Dysbiosis of the oropharyngeal microbiota in COVID-19: distinct profiles in patients with severe respiratory symptoms.

Background: COVID-19 has been strongly associated with alterations in the oropharyngeal microbiota, yet the microbial features linked to disease severity remain unclear.

Objective: This study aimed to elucidate the microbial signatures associated with COVID-19 disease severity.

Design: 16S rRNA gene sequencing was employed to profile the oropharyngeal microbiota of patients with varying degrees of COVID-19 severity.

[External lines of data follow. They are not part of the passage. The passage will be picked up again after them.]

-- ==== Sys2Proof/Machine/Registers.lean ====
section
/-! DEFINITION. REG_WRITE and REG_READ (43_configuration.md R270 to R273). -/

namespace Sys2Proof.Machine

/-- `regval` (R271): the word of a register (10_state.md R61 to R79). CMD and reserved offsets read 0. -/
def regValue (s : State) : HostReg → Word
  | .cmd => 0
  | .cfgStatus => cfgStatusWord s.cfgStatus
  | .patCount => 0#24 ++ BitVec.ofNat 8 s.patCount
  | .mode => modeWord s.mode s.act
  | .bitCount => 0#16 ++ s.bitCount
  | .subCount => 0#16 ++ s.subCount
  | .cursor => 0#16 ++ s.base
  | .phase => phaseWord s.uartPhase s.half
  | .win0 => s.window.extractLsb' 0 32
  | .win1 => s.window.extractLsb' 32 32
  | .win2 => s.window.extractLsb' 64 32
  | .win3 => s.window.extractLsb' 96 32
  | .writeIndex => s.writeIndex
  | .overrunCount => s.overrunCount
  | .framingErrCount => s.framingErrCount
  | .fault => faultWord s.fault
  | .rxTime => s.rxTimeLatch
  | .stage i w => s.sdescWord i w
  | .reserved => 0

/-- R270: a write to CMD is a command, one to STAGE stores the word, one to any other register has no effect. -/
def writeReg (wdata : Word) (s : State) : HostReg → State
  | .cmd => command wdata s
  | .stage i w => s.setSdescWord i w wdata
  | _ => s

/-- REG_WRITE (R270). -/
def execRegWrite (off : BitVec 12) (wdata : Word) (s : State) : Result :=
  holdUntilPublished s fun s =>
    if regAligned off then
      .next (respond .producer okResponse (writeReg wdata s (hostReg s.params.npatMax off)))
    else raiseError .producer .regAlign s

/-- REG_READ (R271). -/
def execRegRead (off : BitVec 12) (s : State) : Result :=
  holdUntilPublished s fun s =>
    if regAligned off then
      .next (respond .producer ⟨.ok, regValue s (hostReg s.params.npatMax off)⟩ s)
    else raiseError .producer .regAlign s

end Sys2Proof.Machine
end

Results: A significant reduction in alpha diversity suggests a major microbial dysbiosis in critically ill patients compared to less severe cases and healthy individuals, whereas beta diversity analysis revealed a broadly conserved community structure across different groups. Comparative analysis showed significant depletion of the phylum Fusobacteriota and enrichment of bacterial families, including Corynebacteriaceae, Methylobacteriaceae, Acetobacteraceae, Bradyrhizobiaceae, Lactobacillaceae, Staphylococcaceae, Propionibacteriaceae, and Moraxellaceae. Rothia mucilaginosa was notably enriched in patients with severe respiratory symptoms, and many of the enriched taxa are known opportunistic pathogens associated with respiratory infections.

Conclusion: The marked dysbiosis and enrichment of opportunistic pathogens in the oropharyngeal microbiota of critically ill patients indicate their possible role in respiratory complications. The identified microbial patterns highlight the potential of microbiome profiling as a tool for disease prognosis and guide further research into the role of microbes in COVID-19 pathogenesis and implications for treatment protocols.